Certainly it has both intrinsic and extrinsic curvature,

No. The curvature you are talking about is an artifact of the embedding
in R^3. The intrinsic (Riemann) curvature vanishes.

I can see how this sort of disagreement arises, since words
like "standard" and "intrinsic" can have various
connotations. Let me take a crack at confusing the issue.

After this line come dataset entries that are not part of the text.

-- ==== Sys2Proof/Machine/Fp.lean ====
section
/-! DEFINITION. Floating-point values, formats and rounding (R63-R73). A value is held exactly; each operation computes the exact
result and rounds it once. -/

namespace Sys2Proof.Machine

/-- A floating-point value: NaN, a signed infinity, or sign × m × 2^e (a zero keeps its sign). -/
inductive Fv
  | nan
  | inf (neg : Bool)
  | fin (neg : Bool) (m : Nat) (e : Int)
deriving DecidableEq, Repr

/-- A format of R63: exponent and mantissa widths, bias, and whether it has infinities. -/
structure Fmt where
  ew : Nat
  mw : Nat
  bias : Nat
  infs : Bool
  nan : Nat
deriving DecidableEq, Repr

def fp32 : Fmt := ⟨8, 23, 127, true, 0x7FC00000⟩
def fp16 : Fmt := ⟨5, 10, 15, true, 0x7E00⟩
def bf16 : Fmt := ⟨8, 7, 127, true, 0x7FC0⟩
def e5m2 : Fmt := ⟨5, 2, 15, true, 0x7E⟩
def e4m3 : Fmt := ⟨4, 3, 7, false, 0x7F⟩

/-- The rounding modes of R70; .rs carries its random word h (R71). -/
inductive Rnd
  | rne | rna | rz | ru | rd
  | rs (h : Word)
deriving DecidableEq, Repr

/-- An integer power of two times a natural number, as a natural number when it is one, rounded down otherwise. -/
def scaleDown (m : Nat) (e : Int) : Nat := if 0 ≤ e then m * 2 ^ e.toNat else m / 2 ^ (-e).toNat

/-- The value of an encoding (R63). -/
def Fmt.decode (f : Fmt) (x : Nat) : Fv :=
  let man := x % 2 ^ f.mw
  let ex := x / 2 ^ f.mw % 2 ^ f.ew
  let neg := bit x (f.mw + f.ew)
  if ex = 2 ^ f.ew - 1 ∧ f.infs = true then (if man = 0 then .inf neg else .nan)
  else if ex = 2 ^ f.ew - 1 ∧ man = 2 ^ f.mw - 1 then .nan
  else if ex = 0 then .fin neg man (1 - (f.bias : Int) - f.mw)
  else .fin neg (2 ^ f.mw + man) ((ex : Int) - f.bias - f.mw)

/-- The sign bit of a format in place. -/
def Fmt.signBit (f : Fmt) (neg : Bool) : Nat := bitOf neg * 2 ^ (f.ew + f.mw)

/-- The encoding of an infinity, or of the largest finite value where the format has none (R72). -/
def Fmt.infBits (f : Fmt) (neg : Bool) : Nat :=
  f.signBit neg + (if f.infs then (2 ^ f.ew - 1) * 2 ^ f.mw else 2 ^ (f.ew + f.mw) - 2)

/-- The encoding of the largest finite value. -/
def Fmt.maxBits (f : Fmt) (neg : Bool) : Nat :=
  f.signBit neg + (if f.infs then (2 ^ f.ew - 1) * 2 ^ f.mw - 1 else 2 ^ (f.ew + f.mw) - 2)

/-- Whether a truncated result moves one unit away from zero: t the truncated value, r of d the discarded part (R70, R71). -/
def roundsUp (mode : Rnd) (neg : Bool) (t r d : Nat) : Bool :=
  if r = 0 then false
  else match mode with
    | .rne => decide (2 * r > d) || (decide (2 * r = d) && t % 2 == 1)
    | .rna => decide (2 * r ≥ d)
    | .rz => false
    | .ru => !neg
    | .rd => neg
    | .rs h => decide (h.toNat < r * 2 ^ 32 / d)

/-- The encoding of sign × m × 2^e rounded once (R70-R72); a zero result keeps the sign, in E4M3 too (log entry 62). -/
def Fmt.roundFin (f : Fmt) (mode : Rnd) (neg : Bool) (m : Nat) (e : Int) : Nat :=
  if m = 0 then f.signBit neg
  else
    let q0 : Int := max (1 - (f.bias : Int) - f.mw) ((Nat.log2 m : Int) + e - f.mw)
    let sh := q0 - e
    let t0 := if sh ≤ 0 then m * 2 ^ (-sh).toNat else m / 2 ^ sh.toNat
    let r := if sh ≤ 0 then 0 else m % 2 ^ sh.toNat
    let t1 := if roundsUp mode neg t0 r (2 ^ sh.toNat) then t0 + 1 else t0
    let (t, q) := if t1 = 2 ^ (f.mw + 1) then (2 ^ f.mw, q0 + 1) else (t1, q0)
    let ex : Int := if t < 2 ^ f.mw then 0 else q + f.mw + f.bias
    let code : Int := ex * 2 ^ f.mw + (t % 2 ^ f.mw : Nat)
    if code > ((f.maxBits false : Nat) : Int) then
      match mode with
      | .rz => f.maxBits neg
      | .ru => if neg then f.maxBits true else f.infBits false
      | .rd => if neg then f.infBits true else f.maxBits false
      | _ => f.infBits neg
    else f.signBit neg + code.toNat

/-- The encoding of a value rounded once (R72). -/
def Fmt.round (f : Fmt) (mode : Rnd) : Fv → Nat
  | .nan => f.nan
  | .inf neg => f.infBits neg
  | .fin neg m e => f.roundFin mode neg m e

/-- Whether an encoding is a non-zero subnormal. -/
def Fmt.isSub (f : Fmt) (x : Nat) : Bool := x / 2 ^ f.mw % 2 ^ f.ew == 0 && x % 2 ^ f.mw != 0

/-- .ftz: a subnormal is taken as zero of its sign (R65). -/
def Fmt.flush (f : Fmt) (ftz : Bool) (x : Nat) : Nat :=
  if ftz && f.isSub x then f.signBit (bit x (f.ew + f.mw)) else x

/-- A value with its sign turned. -/
def Fv.neg : Fv → Fv
  | .nan => .nan
  | .inf n => .inf (!n)
  | .fin n m e => .fin (!n) m e

/-- A value's magnitude. -/
def Fv.abs : Fv → Fv
  | .nan => .nan
  | .inf _ => .inf false
  | .fin _ m e => .fin false m e

/-- A finite value as a signed multiple of 2^q, for q at or below its exponent. -/
def finInt (neg : Bool) (m : Nat) (e q : Int) : Int :=
  let x : Int := (m * 2 ^ (e - q).toNat : Nat)
  if neg then -x else x

/-- The exact sum; an exact zero from non-zero terms is +0, −0 under .rd (R64). -/
def Fv.add (rd : Bool) : Fv → Fv → Fv
  | .nan, _ => .nan
  | _, .nan => .nan
  | .inf a, .inf b => if a = b then .inf a else .nan
  | .inf a, _ => .inf a
  | _, .inf b => .inf b
  | .fin n1 m1 e1, .fin n2 m2 e2 =>
    let q := min e1 e2
    let x := finInt n1 m1 e1 q + finInt n2 m2 e2 q
    if x = 0 then (if m1 = 0 ∧ m2 = 0 ∧ n1 = n2 then .fin n1 0 0 else .fin rd 0 0)
    else .fin (decide (x < 0)) x.natAbs q

/-- The exact product (R64). -/
def Fv.mul : Fv → Fv → Fv
  | .nan, _ => .nan
  | _, .nan => .nan
  | .inf a, .inf b => .inf (a != b)
  | .inf a, .fin n m _ => if m = 0 then .nan else .inf (a != n)
  | .fin n m _, .inf b => if m = 0 then .nan else .inf (n != b)
  | .fin n1 m1 e1, .fin n2 m2 e2 => .fin (n1 != n2) (m1 * m2) (e1 + e2)

/-- Whether x < y; false when either is a NaN. -/
def Fv.lt : Fv → Fv → Bool
  | .nan, _ => false
  | _, .nan => false
  | .inf a, .inf b => a && !b
  | .inf a, .fin _ _ _ => a
  | .fin _ _ _, .inf b => !b
  | .fin n1 m1 e1, .fin n2 m2 e2 =>
    let q := min e1 e2
    decide (finInt n1 m1 e1 q < finInt n2 m2 e2 q)

/-- Whether x = y; false when either is a NaN, true of two zeros. -/
def Fv.eq : Fv → Fv → Bool
  | .nan, _ => false
  | _, .nan => false
  | x, y => !(Fv.lt x y) && !(Fv.lt y x)

/-- Whether a value is a NaN. -/
def Fv.isNan : Fv → Bool
  | .nan => true
  | _ => false

/-- A value rounded to an integer in a mode; none for NaN and infinities. -/
def Fv.toInt (mode : Rnd) : Fv → Option Int
  | .fin neg m e =>
    let t0 := scaleDown m e
    let t := if 0 ≤ e then t0 else
      let d := 2 ^ (-e).toNat
      if roundsUp mode neg t0 (m % d) d then t0 + 1 else t0
    some (if neg then -(t : Int) else (t : Int))
  | _ => none

/-- The FP32 value of a word. -/
def fv32 (w : Word) : Fv := fp32.decode w.toNat

/-- The FP32 word of a value rounded to nearest even. -/
def toF32 (x : Fv) : Word := BitVec.ofNat 32 (fp32.round .rne x)

/-- FP32 addition in .rne, subnormals kept (R64). -/
def addF32 (a b : Word) : Word := toF32 (Fv.add false (fv32 a) (fv32 b))

/-- FP32 multiplication in .rne. -/
def mulF32 (a b : Word) : Word := toF32 (Fv.mul (fv32 a) (fv32 b))

/-- FP32 fused multiply-add in .rne. -/
def fmaF32 (a b c : Word) : Word := toF32 (Fv.add false (Fv.mul (fv32 a) (fv32 b)) (fv32 c))

/-! ## E2M1X (R66-R68, R73) -/

/-- The quarter value of a code under an extra value X (R66). -/
def quarterOf (x : Int) (code : Nat) : Int :=
  if code % 16 = 8 then x
  else
    let mag : Int := ([0, 2, 4, 6, 8, 12, 16, 24].getD (code % 8) 0 : Nat)
    if code % 16 < 8 then mag else -mag

/-- The E, M and X fields of a BS32 scale (R67). -/
def scaleE (w : Word) : Nat := (w.extractLsb' 24 8).toNat
def scaleM (w : Word) : Nat := (w.extractLsb' 16 8).toNat
def scaleX (w : Word) : Int := (w.extractLsb' 8 8).toInt

/-- The element value of a code under a scale: zero under a zero scale, nothing (zero) under a bad one (R68). -/
def e2m1Val (scale : Word) (code : Nat) : Fv :=
  if scaleE scale = 0 ∨ scaleE scale = 255 then .fin false 0 0
  else
    let q := quarterOf (scaleX scale) code
    .fin (decide (q < 0)) (q.natAbs * (256 + scaleM scale)) ((scaleE scale : Int) - 127 - 8 - 2)

/-- The codes the quantiser may choose, 1000 last, so that another code of the same value is met first (R73). -/
def quantCodes : List Nat := [0, 1, 2, 3, 4, 5, 6, 7, 9, 10, 11, 12, 13, 14, 15, 8]

/-- The better of two candidate codes at one end: by a strict test on their quarter values; the first one met stays on a tie. -/
def pickCode (x : Int) (better : Int → Int → Bool) : List Nat → Option Nat
  | [] => none
  | c :: cs =>
    match pickCode x better cs with
    | none => some c
    | some d => if better (quarterOf x d) (quarterOf x c) then some d else some c

/-- The quantiser of R73: the source sign × m × 2^e in units of a quarter of the scale is num / den; `mode` is .rne or .rs. -/
def quantFin (x : Int) (mode : Rnd) (num : Int) (den : Nat) : Nat :=
  let d : Int := den
  let exact := quantCodes.filter (fun c => decide (quarterOf x c * d = num))
  match exact with
  | c :: _ => c
  | [] =>
    let below := pickCode x (fun a b => decide (a > b)) (quantCodes.filter (fun c => decide (quarterOf x c * d < num)))
    let above := pickCode x (fun a b => decide (a < b)) (quantCodes.filter (fun c => decide (quarterOf x c * d > num)))
    match below, above with
    | none, none => 0
    | some lo, none => lo
    | none, some hi => hi
    | some lo, some hi =>
      let dl := num - quarterOf x lo * d
      let dh := quarterOf x hi * d - num
      match mode with
      | .rs h => if (h.toNat : Int) < dl * 4294967296 / (dl + dh) then hi else lo
      | _ =>
        if dl < dh then lo else if dh < dl then hi
        else if lo % 2 = 0 ∧ hi % 2 = 0 then (if lo = 8 then hi else lo)
        else if lo % 2 = 0 then lo else hi

/-- The E2M1X code of a value under a scale (R73). -/
def quantise (scale : Word) (mode : Rnd) (v : Fv) : Nat :=
  let x := scaleX scale
  if scaleE scale = 0 ∨ scaleE scale = 255 then 0
  else match v with
    | .nan => 0
    | .inf neg =>
      if neg then (pickCode x (fun a b => decide (a < b)) quantCodes).getD 0
      else (pickCode x (fun a b => decide (a > b)) quantCodes).getD 0
    | .fin neg m e =>
      if m = 0 then 0
      else
        let k : Int := e - ((scaleE scale : Int) - 127 - 8 - 2)
        let num : Int := (m * 2 ^ k.toNat : Nat)
        quantFin x mode (if neg then -num else num) ((256 + scaleM scale) * 2 ^ (-k).toNat)

end Sys2Proof.Machine
end

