/-- Bytes pushed into a slip, with the poison window (R189). -/
def Slip.push (p : Slip) (bs : List Byte) (bad : Bool) : Slip :=
  let n := p.bytes.length
  { p with bytes := p.bytes ++ bs,
           poisonFrom := if bad && p.poisonTo == 0 then n else p.poisonFrom,
           poisonTo := if bad then n + bs.length else p.poisonTo }

/-- A piece of a SLIPFILL (R189). -/
def landSlip (s : State) (x : EngOp) (ch k : Nat) (src : Place) (off left : Nat) : Landed × State :=
  let room := 65536 - ((s.core x.die x.core).slip k).bytes.length
  if !(mayClaim s x.die x.core ch k) || room = 0 then (.wait, s)
  else
    let n := min room (cut (src.add off) left)
    match bargeRead s x (src.add off) n with
    | (.error (e, va), s) => (.failed e va, s)
    | (.ok (bs, bad), s) =>
      (.moved n n bad 0, s.updCore x.die x.core (fun c => c.setSlip k { (c.slip k).push bs bad with claim := some ch }))

/-- A piece of a MULTICAST copy (R190). -/
def landCast (s : State) (x : EngOp) (b : List Byte) (k off left : Nat) : Landed × State :=
  match castTarget s x b k with
  | none => (.moved left 0 false (2 ^ k), s)
  | some t =>
    let o := bits (field b 24 8) 18 0 + off
    let n := min left (64 - o % 64)
    match bargeRead s x ((placeAt (rSrcSpad b) (rSrc b)).add off) n with
    | (.error (e, va), s) => (.failed e va, s)
    | (.ok (bs, bad), s) => (.moved n n bad 0, bargeSpad s t o bs bad)

/-- A map entry read as one access (R164, R284), with whether its line is poisoned. -/
def entryRead (s : State) (x : EngOp) (va : DWord) : Except (AErr × DWord) (List Byte × Bool) × State :=
  match xlNeeds s x.die x.tlbCore x.ctx x.ring va [.read] { child := x.child } with
  | (.error e, s) => (.error (e, va), s)
  | (.ok t, s) =>
    match accessErr s x.die t.pa 16 false with
    | some e => (.error (e, va), s)
    | none =>
      let (bs, bad, s) := entryAt s x.die x.ctx x.child (va.toNat / 128) t.pa (spanOf (t.pa % 128) 16)
      (.ok (bs, bad), s)

/-- What a TABLEWALK writes of a block to its place, and whether it reports poison (R180, R191): the raw bytes and zeros after them; of an
undecodable block nothing (R347); of a poisoned one, the bytes of each poisoned line of a raw block, and every byte of a compressed one,
are written poisoned. -/
def blockWrites (s : State) (x : EngOp) (e : List Byte) (at_ : DWord) (n : Nat) : Bool × List (DWord × List Byte × Bool) × State :=
  match kvBlock s x.die x.child e with
  | (.raw bs, s) => (false, [(at_, slice bs 0 n, false)], s)
  | (.undecodable, s) => (true, [], s)
  | (.poisoned, s) =>
    let size := 32 * kvSize e
    if kvRaw e then
      (true, (chunks (kvAddr e) (min n size)).map (fun c => (at_ + BitVec.ofNat 64 (c.1 - kvAddr e), viewBytes s x.die x.child c.1 c.2,
          viewMark s x.die x.child c.1)) ++ [(at_ + BitVec.ofNat 64 size, List.replicate (n - size) 0, false)], s)
    else (true, [(at_, List.replicate n 0, true)], s)

/-- One entry of a TABLEWALK (R191): the gather entry, then the block where it is OK, read with its entry. An index that forms an address which is
not canonical makes the record MALFORMED there, what was written before staying (log entry 40). -/
def landEntry (s : State) (x : EngOp) (b : List Byte) (n : Nat) : Landed × State :=
  match opRead s x (BitVec.ofInt 64 (rSrc b + ((4 * n : Nat) : Int))) 4 with
  | (.error (e, va), s) => (.failed e va, s)
  | (.ok (ib, bad0), s) =>
    let i := field ib 0 4
    let ea := BitVec.ofNat 64 (rAux b + 16 * i)
    if !canonical ea then (.malformed, s)
    else match entryRead s x ea with
      | (.error (e, va), s) => (.failed e va, s)
      | (.ok (e, bad1), s) =>
        let bad := bad0 || bad1
        let (worse, ws, s) :=
          if rAux2 b ≠ 0 ∧ bad = false ∧ kvSeen s x.die e = 0 then
            blockWrites s x e (BitVec.ofNat 64 (rAux2 b) + BitVec.ofInt 64 ((n : Int) * rDstr b 1)) (rExt b 0)
          else (false, [], s)
        match bargeWrite s x (rowDst b n 0) (e ++ leBytes 4 i ++ List.replicate 12 0) bad with
        | (.error (e, va), s) => (.failed e va, s)
        | (.ok _, s) =>
          match opWrites s x ws with
          | (.error (e, va), s) => (.failed e va, s)
          | (.ok _, s) => (.moved 1 1 (bad || worse) 0, s)

/-- The index of copy n of a GATHER or SCATTER (R186), and whether it was poisoned: from the list read at the take, the one already read for this
copy, or read now. -/
def rowIndex (s : State) (x : EngOp) (r : Rec) (n off : Nat) : Except (AErr × DWord) (Nat × Bool) × State :=
  let b := r.bytes
  if !(rMode b == 2 || rMode b == 3) then (.ok (0, false), s)
  else if rEarly b then (.ok ((r.indices.getD n 0).toNat, r.sour.contains n), s)
  else match off, r.indices.head? with
    | _ + 1, some w => (.ok (w.toNat, r.sour.contains n), s)
    | _, _ =>
      match opRead s x (BitVec.ofNat 64 (rAux b + 4 * n)) 4 with
      | (.error e, s) => (.error e, s)
      | (.ok (bs, bad), s) => (.ok (field bs 0 4, bad), s)

/-- One landing of a record's walk, with the index it went by and whether that was poisoned. -/
def landPiece (s : State) (x : EngOp) (ch : Nat) (r : Rec) : Landed × Nat × Bool × State :=
  let b := r.bytes
  if rMode b = 7 then let (l, s) := landEntry s x b r.done; (l, 0, false, s)
  else
    let n := r.done / rExt b 0
    let off := r.done % rExt b 0
    let left := rExt b 0 - off
    match rowIndex s x r n off with
    | (.error (e, va), s) => (.failed e va, 0, false, s)
    | (.ok (idx, sour), s) =>
      if (rMode b == 2 || rMode b == 3) && (rowChecks b n (some idx)).any (fun p => !p.1.ok s x.block p.2) then (.malformed, idx, sour, s)
      else
        let (l, s) := match rMode b with
          | 5 => match rowSrc b n 0 with
            | some p => landSlip s x ch (rSlip b) p off left
            | none => (.malformed, s)
          | 6 => landCast s x b ((rIdx b n).getD 0 0) off left
          | _ => landCopy s x (rowSrc b n idx) (rowDst b n idx) off left sour
        (l, idx, sour, s)

/-- The lines whose last byte has landed between two points of the walk are present (R153, R188). -/
def landLines (s : State) (x : EngOp) (r : Rec) (before after : Nat) : State :=
  linesPresent s (((recEnds s x r.bytes r.indices).filter (fun e => decide (before < e.2) && decide (e.2 ≤ after))).map (·.1))

/-- The address of the record that a channel would read ahead next: at most four copies, following the chain (R182). -/
def aheadNext (h : Chan) (r : Rec) : Option DWord :=
  if h.ahead.length ≥ 4 then none
  else
    let next := rNext (match h.ahead.getLast? with | some e => e.bytes | none => r.bytes)
    if next = 0 ∨ baseBad next 128 then none else some (BitVec.ofNat 64 next)

/-- A record read ahead (R182); nothing of a read that fails or is poisoned is kept. -/
def readAhead (s : State) (die core ch : Nat) (x : EngOp) (r : Rec) : State :=
  let gen := s.gen (s.ctx x.die x.ctx).asid
  let h := (s.core die core).chan ch
  let h := { h with ahead := if h.ahead.all (fun e => e.gen == gen) then h.ahead else [] }
  match aheadNext h r with
  | none => s
  | some a => match opRead s x a 128 with
    | (.ok (b, false), s) => s.updChan die core ch (fun _ => { h with ahead := h.ahead ++ [⟨a, gen, b⟩] })
    | (_, s) => s

/-- The record that a channel is at, with its chain's operation, when it may move. -/
def chanAt (s : State) (die core ch : Nat) : Option (Nat × EngOp × Rec) :=
  let h := (s.core die core).chan ch
  match h.chains.head?.bind (fun o => (FMap.get? s.ops o).map (fun x => (o, x))), h.cur with
  | some (o, x), some r => if r.held.isSome then none else some (o, x, r)
  | _, _ => none

/-- Whether a channel may still complete a request: the line lets those that are outstanding go on within its skid bound, where no switch has stopped the
context (R407). -/
def mayLand (s : State) (x : EngOp) (core ch : Nat) : Bool :=
  !opFrozen s x || (!x.lineHeld && (s.ctx x.die x.ctx).sw == .run && inSkid s x.die x.ctx (.barge core ch))

/-- BARGE_DATA_LAND (R186-R191, R153): one piece of the walk. A request completed after the line's arrival is counted (R408). -/
def dataLand (s : State) (die core ch : Nat) (ahead : Bool) : Option State :=
  match chanAt s die core ch with
  | none => none
  | some (o, x, r) =>
    if r.finished || r.cancelled || r.waiting || r.listOwed || !mayLand s x core ch then none
    else
      let s := if ahead && !opFrozen s x then readAhead s die core ch x r else s
      let late := opFrozen s x
      let upd := fun (s : State) (f : Rec → Rec) => s.updChan die core ch (fun h => { h with cur := h.cur.map f })
      match landPiece s x ch r with
      | (.failed e va, _, _, s) => some (failOp s o e va r.addr r.moved)
      | (.malformed, _, _, s) => some (upd s (fun r => { r with status := 3, finished := true }))
      | (.wait, _, _, s) => some (upd s (fun r => { r with waiting := true }))
      | (.moved n k bad u, idx, sour, s) =>
        let s := landLines s x r r.done (r.done + n)
        let s := if late then s.updChan die core ch (fun h => { h with landed := h.landed + 1, landedAt := (s.die die).cycle }) else s
        some (upd s (fun r => { r with
          done := r.done + n, moved := r.moved + k, undeliv := r.undeliv ||| u, poisoned := r.poisoned || bad,
          indices := if rEarly r.bytes then r.indices else [BitVec.ofNat 32 idx],
          sour := if rEarly r.bytes then r.sour else if sour then [r.done / rExt r.bytes 0] else [],
          finished := decide (r.done + n ≥ rTotal r.bytes) }))

/-- SLIPFILL_ROOM (R189): the slip has room and the claim is the channel's. -/
def slipRoom (s : State) (die core ch : Nat) : Option State :=
  match chanAt s die core ch with
  | none => none
  | some (_, x, r) =>
    let k := rSlip r.bytes
    if r.waiting && !opFrozen s x && decide (((s.core die core).slip k).bytes.length < 65536) && mayClaim s die core ch k then
      some (s.updChan die core ch (fun h => { h with cur := h.cur.map (fun r => { r with waiting := false }) }))
    else none

/-- STATUS of a record (R184, R185, R190): CANCELLED of any that was (R179). Of poison and a target not delivered poison is reported (log entry 69). -/
def Rec.code (r : Rec) : Nat :=
  if r.cancelled then 4 else if r.status = 3 then 3 else if r.poisoned then 5 else if r.undeliv ≠ 0 then 2 else 1

/-- A record done with, before it is written back: its claim ends, and the lines that the walk did not come to are present (R189; log entry 40). -/
def recDone (s : State) (die core ch : Nat) (x : EngOp) (r : Rec) : State :=
  let b := r.bytes
  let s := linesPresent s (((recEnds s x b r.indices).filter (fun e => decide (r.done < e.2))).map (·.1))
  let s := s.updCore die core (fun c =>
    let p := c.slip (rSlip b)
    if rMode b = 5 ∧ p.claim = some ch then c.setSlip (rSlip b) { p with claim := none } else c)
  s.updChan die core ch (fun h => { h with cur := h.cur.map (fun r => { r with finished := true, waiting := false }) })

/-- What a record's write-back writes (R184, R185): CTL as taken with OWN 0 and STATUS, and UNDELIV; PROG. -/
def backBytes (r : Rec) : List (DWord × List Byte × Bool) :=
  let ctl := rCtl r.bytes
  [(r.addr, leBytes 4 (ctl - bits ctl 15 8 * 256 - bits ctl 0 0 + r.code * 256) ++ leBytes 4 r.undeliv, false),
   (r.addr + 124, leBytes 4 (min r.moved 0xFFFFFFFF), false)]

/-- BARGE_WRITEBACK (R185): CTL, UNDELIV and PROG written back. -/
def writeBack (s : State) (die core ch : Nat) : Option State :=
  match chanAt s die core ch with
  | none => none
  | some (o, x, r) =>
    if r.wrote || !(r.finished || r.cancelled) || opFrozen s x then none
    else
      match opWrites (recDone s die core ch x r) x (backBytes r) with
      | (.error (.lost, _), s) => some (s.updChan die core ch (fun h => { h with cur := h.cur.map (fun r => { r with wrote := true }) }))
      | (.error (e, va), s) => some (failOp s o e va r.addr r.moved)
      | (.ok _, s) => some (s.updChan die core ch (fun h => { h with cur := h.cur.map (fun r => { r with wrote := true }) }))

/-- The add of a record written back, and the chain's way on (R176, R185). -/
def completeRec (s : State) (o : Nat) (x : EngOp) (ch : Nat) : Option State :=
  match chanAt s x.die x.core ch with
  | none => none
  | some (o', _, r) =>
    if o' ≠ o || !r.wrote then none
    else
      let b := r.bytes
      let on := fun (s : State) =>
        if r.cancelled || rNext b = 0 || baseBad (rNext b) 128 then endChain s x.die x.core ch o
        else s.updChan x.die x.core ch (fun h => { h with cur := none, next := some (BitVec.ofNat 64 (rNext b)) })
      if rCnt b = 0 || ptrBad (rCnt b) 8 then some (on s)
      else match counterAdd s x (BitVec.ofNat 64 (rCnt b)) (rInc b) (rCsys b) r.owed r.cancelled with
        | (.error (e, va), s) => some (failOp s o e va r.addr r.moved)
        | (.ok _, s) => some (on s)

/-! ## The events -/

/-- An event whose effect is given where it can happen; where it cannot, its turn passes (log entry 2). -/
def happens (s : State) : Option State → Out
  | some s => .next s
  | none => .next s.pass

/-- BARGE_RECORD_TAKE (R185). -/
def execBargeRecordTake (s : State) : Out :=
  match s.model.ev with
  | some (.bargeRecordTake die core ch) => happens s (recordTake s die core ch)
  | _ => .next s.pass

/-- BARGE_DATA_LAND (R188). -/
def execBargeDataLand (s : State) : Out :=
  match s.model.ev with
  | some (.bargeDataLand die core ch ahead) => happens s (dataLand s die core ch ahead)
  | _ => .next s.pass

/-- SLIPFILL_ROOM (R189). -/
def execSlipfillRoom (s : State) : Out :=
  match s.model.ev with
  | some (.slipfillRoom die core ch) => happens s (slipRoom s die core ch)
  | _ => .next s.pass

/-- BARGE_WRITEBACK (R185). -/
def execBargeWriteback (s : State) : Out :=
  match s.model.ev with
  | some (.bargeWriteback die core ch) => happens s (writeBack s die core ch)
  | _ => .next s.pass

/-- ENGINE_COMPLETION (R176). -/
def execEngineCompletion (s : State) : Out :=
  match s.model.ev with
  | some (.engineCompletion o) =>
    match FMap.get? s.ops o with
    | none => .next s.pass
    | some x =>
      if addHeldUp s x then .next s.pass
      else match x.kind with
        | .chain ch => happens s (completeRec s o x ch)
        | _ => if x.st = .adding then .next (completeOp s o x) else .next s.pass
  | _ => .next s.pass

end Sys2Proof.Machine
end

The torus, as a manifold, has no geometry, that is, no
curvature defined. It is just a topological space with a
differentiable structure. You can put infinitely many
metrics on the torus to give it some "shape". One metric,
Distler's "standard metric" is flat (although there are
infinitely many of those too!). Another pretty standard
metric, apparently the one described by dmorgan, is
obtained by embedding the torus in a flat R^3: the surface
of a doughnut. This metric is most definitely NOT flat -
and here I DO mean the intrinsic Riemann curvature. (So,
geodesics on the doughnut DO focus.) There is negative and
positive (intrinsic, Riemann) curvature on the doughnut.
Of course, the scalar curvature averages out to zero, in
accord with Gauss-Bonnet. The "standard metric" cannot be
induced by embedding in flat R^3, but it can be induced by
embedding in flat R^4. Of course, in each of these
examples we have the same torus - as a manifold - but a
different torus geometrically. One sometimes says that the
two tori are diffeomorphic, but not isometric.

In the midst of a debate about which manifolds are
diffeomorphic, it is always worth mentioning that there are
infinitely many manifolds that are topologically R^4 but
still fail to be diffeomorphic. Seems to me that physics on
these different R^4's should be different...but how?